RE: code red goes on

2001-08-05 Thread John Griffiths

There has definately been a change in the original form of the attacks from
# GET /default.ida?N -snip- NN%u9090% -snip- 0%u00=a  HTTP/1.0
to
# GET /default.ida?X -snip- XX%u9090% -snip- 0%u00=a  HTTP/1.0
The second packet is also much shorter (with less X's), although the tail is
the same.

The increase in traffic over the last few days has been marked.

Sept  -0 hits
1 Aug  -   3 hits  0.1 per hr
2 Aug -22 hits 0.9/hr
3 Aug -33 Hits 1.4/hr
4 Aug -41 Hits 1.7/hr
5 Aug -167 Hits6.9/hr
6 Aug -79 Hits 10.0/hr (only 8 hrs of data)

I can see this is going to be a real problem in the upcoming weeks.

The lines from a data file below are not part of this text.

-- ==== Sys2Proof/Laws/State.lean ====
section
/-! SUPPORT. One lemma per field per update of the device and the state, each true by rfl. -/

namespace Sys2Proof.Machine

section StateFields
variable (s : State) (f : Dev → Dev) (d : Dev)

@[simp] theorem State.onDev_dev : (s.onDev f).dev = f s.dev := rfl
@[simp] theorem State.onDev_seen : (s.onDev f).seen = s.seen := rfl
@[simp] theorem State.onDev_pending : (s.onDev f).pending = s.pending := rfl

end StateFields

section mapClkFields
variable (d : Dev) (f : Clock → Clock)

@[simp] theorem Dev.mapClk_clk : (d.mapClk f).clk = f d.clk := rfl
@[simp] theorem Dev.mapClk_regs : (d.mapClk f).regs = d.regs := rfl
@[simp] theorem Dev.mapClk_lanes : (d.mapClk f).lanes = d.lanes := rfl
@[simp] theorem Dev.mapClk_rot : (d.mapClk f).rot = d.rot := rfl
@[simp] theorem Dev.mapClk_straits : (d.mapClk f).straits = d.straits := rfl
@[simp] theorem Dev.mapClk_elems : (d.mapClk f).elems = d.elems := rfl
@[simp] theorem Dev.mapClk_engines : (d.mapClk f).engines = d.engines := rfl
@[simp] theorem Dev.mapClk_ticks : (d.mapClk f).ticks = d.ticks := rfl
@[simp] theorem Dev.mapClk_run : (d.mapClk f).run = d.run := rfl
@[simp] theorem Dev.mapClk_store : (d.mapClk f).store = d.store := rfl
@[simp] theorem Dev.mapClk_pwr : (d.mapClk f).pwr = d.pwr := rfl
@[simp] theorem Dev.mapClk_bak : (d.mapClk f).bak = d.bak := rfl
@[simp] theorem Dev.mapClk_ports : (d.mapClk f).ports = d.ports := rfl
@[simp] theorem Dev.mapClk_partners : (d.mapClk f).partners = d.partners := rfl
@[simp] theorem Dev.mapClk_evt : (d.mapClk f).evt = d.evt := rfl
@[simp] theorem Dev.mapClk_tam : (d.mapClk f).tam = d.tam := rfl
@[simp] theorem Dev.mapClk_vault : (d.mapClk f).vault = d.vault := rfl
@[simp] theorem Dev.mapClk_dsp : (d.mapClk f).dsp = d.dsp := rfl
@[simp] theorem Dev.mapClk_caps : (d.mapClk f).caps = d.caps := rfl
@[simp] theorem Dev.mapClk_capSeq : (d.mapClk f).capSeq = d.capSeq := rfl
@[simp] theorem Dev.mapClk_link : (d.mapClk f).link = d.link := rfl
@[simp] theorem Dev.mapClk_img : (d.mapClk f).img = d.img := rfl
@[simp] theorem Dev.mapClk_rtdOn : (d.mapClk f).rtdOn = d.rtdOn := rfl
@[simp] theorem Dev.mapClk_rtdDone : (d.mapClk f).rtdDone = d.rtdDone := rfl
@[simp] theorem Dev.mapClk_capReq : (d.mapClk f).capReq = d.capReq := rfl
@[simp] theorem Dev.mapClk_tap : (d.mapClk f).tap = d.tap := rfl

end mapClkFields

section mapRunFields
variable (d : Dev) (f : Running → Running)

@[simp] theorem Dev.mapRun_clk : (d.mapRun f).clk = d.clk := rfl
@[simp] theorem Dev.mapRun_regs : (d.mapRun f).regs = d.regs := rfl
@[simp] theorem Dev.mapRun_lanes : (d.mapRun f).lanes = d.lanes := rfl
@[simp] theorem Dev.mapRun_rot : (d.mapRun f).rot = d.rot := rfl
@[simp] theorem Dev.mapRun_straits : (d.mapRun f).straits = d.straits := rfl
@[simp] theorem Dev.mapRun_elems : (d.mapRun f).elems = d.elems := rfl
@[simp] theorem Dev.mapRun_engines : (d.mapRun f).engines = d.engines := rfl
@[simp] theorem Dev.mapRun_ticks : (d.mapRun f).ticks = d.ticks := rfl
@[simp] theorem Dev.mapRun_run : (d.mapRun f).run = f d.run := rfl
@[simp] theorem Dev.mapRun_store : (d.mapRun f).store = d.store := rfl
@[simp] theorem Dev.mapRun_pwr : (d.mapRun f).pwr = d.pwr := rfl
@[simp] theorem Dev.mapRun_bak : (d.mapRun f).bak = d.bak := rfl
@[simp] theorem Dev.mapRun_ports : (d.mapRun f).ports = d.ports := rfl
@[simp] theorem Dev.mapRun_partners : (d.mapRun f).partners = d.partners := rfl
@[simp] theorem Dev.mapRun_evt : (d.mapRun f).evt = d.evt := rfl
@[simp] theorem Dev.mapRun_tam : (d.mapRun f).tam = d.tam := rfl
@[simp] theorem Dev.mapRun_vault : (d.mapRun f).vault = d.vault := rfl
@[simp] theorem Dev.mapRun_dsp : (d.mapRun f).dsp = d.dsp := rfl
@[simp] theorem Dev.mapRun_caps : (d.mapRun f).caps = d.caps := rfl
@[simp] theorem Dev.mapRun_capSeq : (d.mapRun f).capSeq = d.capSeq := rfl
@[simp] theorem Dev.mapRun_link : (d.mapRun f).link = d.link := rfl
@[simp] theorem Dev.mapRun_img : (d.mapRun f).img = d.img := rfl
@[simp] theorem Dev.mapRun_rtdOn : (d.mapRun f).rtdOn = d.rtdOn := rfl
@[simp] theorem Dev.mapRun_rtdDone : (d.mapRun f).rtdDone = d.rtdDone := rfl
@[simp] theorem Dev.mapRun_capReq : (d.mapRun f).capReq = d.capReq := rfl
@[simp] theorem Dev.mapRun_tap : (d.mapRun f).tap = d.tap := rfl

end mapRunFields

section mapStoreFields
variable (d : Dev) (f : Store → Store)

@[simp] theorem Dev.mapStore_clk : (d.mapStore f).clk = d.clk := rfl
@[simp] theorem Dev.mapStore_regs : (d.mapStore f).regs = d.regs := rfl
@[simp] theorem Dev.mapStore_lanes : (d.mapStore f).lanes = d.lanes := rfl
@[simp] theorem Dev.mapStore_rot : (d.mapStore f).rot = d.rot := rfl
@[simp] theorem Dev.mapStore_straits : (d.mapStore f).straits = d.straits := rfl
@[simp] theorem Dev.mapStore_elems : (d.mapStore f).elems = d.elems := rfl
@[simp] theorem Dev.mapStore_engines : (d.mapStore f).engines = d.engines := rfl
@[simp] theorem Dev.mapStore_ticks : (d.mapStore f).ticks = d.ticks := rfl
@[simp] theorem Dev.mapStore_run : (d.mapStore f).run = d.run := rfl
@[simp] theorem Dev.mapStore_store : (d.mapStore f).store = f d.store := rfl
@[simp] theorem Dev.mapStore_pwr : (d.mapStore f).pwr = d.pwr := rfl
@[simp] theorem Dev.mapStore_bak : (d.mapStore f).bak = d.bak := rfl
@[simp] theorem Dev.mapStore_ports : (d.mapStore f).ports = d.ports := rfl
@[simp] theorem Dev.mapStore_partners : (d.mapStore f).partners = d.partners := rfl
@[simp] theorem Dev.mapStore_evt : (d.mapStore f).evt = d.evt := rfl
@[simp] theorem Dev.mapStore_tam : (d.mapStore f).tam = d.tam := rfl
@[simp] theorem Dev.mapStore_vault : (d.mapStore f).vault = d.vault := rfl
@[simp] theorem Dev.mapStore_dsp : (d.mapStore f).dsp = d.dsp := rfl
@[simp] theorem Dev.mapStore_caps : (d.mapStore f).caps = d.caps := rfl
@[simp] theorem Dev.mapStore_capSeq : (d.mapStore f).capSeq = d.capSeq := rfl
@[simp] theorem Dev.mapStore_link : (d.mapStore f).link = d.link := rfl
@[simp] theorem Dev.mapStore_img : (d.mapStore f).img = d.img := rfl
@[simp] theorem Dev.mapStore_rtdOn : (d.mapStore f).rtdOn = d.rtdOn := rfl
@[simp] theorem Dev.mapStore_rtdDone : (d.mapStore f).rtdDone = d.rtdDone := rfl
@[simp] theorem Dev.mapStore_capReq : (d.mapStore f).capReq = d.capReq := rfl
@[simp] theorem Dev.mapStore_tap : (d.mapStore f).tap = d.tap := rfl

end mapStoreFields

section mapPwrFields
variable (d : Dev) (f : Power → Power)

I have noticed on the end of each access in the log, Apache gives 404 205
404 I guess means page not found, but on two occassions it looks like
it gave a 200 - .  Strange.  I thought a valid access was 200.

Ian


Code Reds Mark II and III have already been identified, doing much more 
maicious things and spreading with better randomisation

Hopefully a cheese worm equivalent will be relased to stomp on this before we 
get to 20 Jul and the biggest DDoS in hiustory kicks off.



Re: code red goes on

2001-08-03 Thread Karsten M. Self
on Fri, Aug 03, 2001 at 02:54:01PM +, John Griffiths ([EMAIL PROTECTED]) 
wrote:
 if you grep your http access log for default.ida (good sign of a
 code red attempt on an apache box)
 
 you'll see that code red has infected as many new machines in the alst
 two days as it did on 20 July

Hmmm:

grep 'default\.ida' /var/log/apache/access.log | awk '{print $1}' 

...gives a hostlist.  Anyone know of a central repository who might be
collecting same and sending LARTs to the appropriate sysops?  Or is that
a complete [EMAIL PROTECTED]*() waste of time?  Any way to test an IP to see if
it's been compromised?

...or a good way to grab the relevant data and mail your own report?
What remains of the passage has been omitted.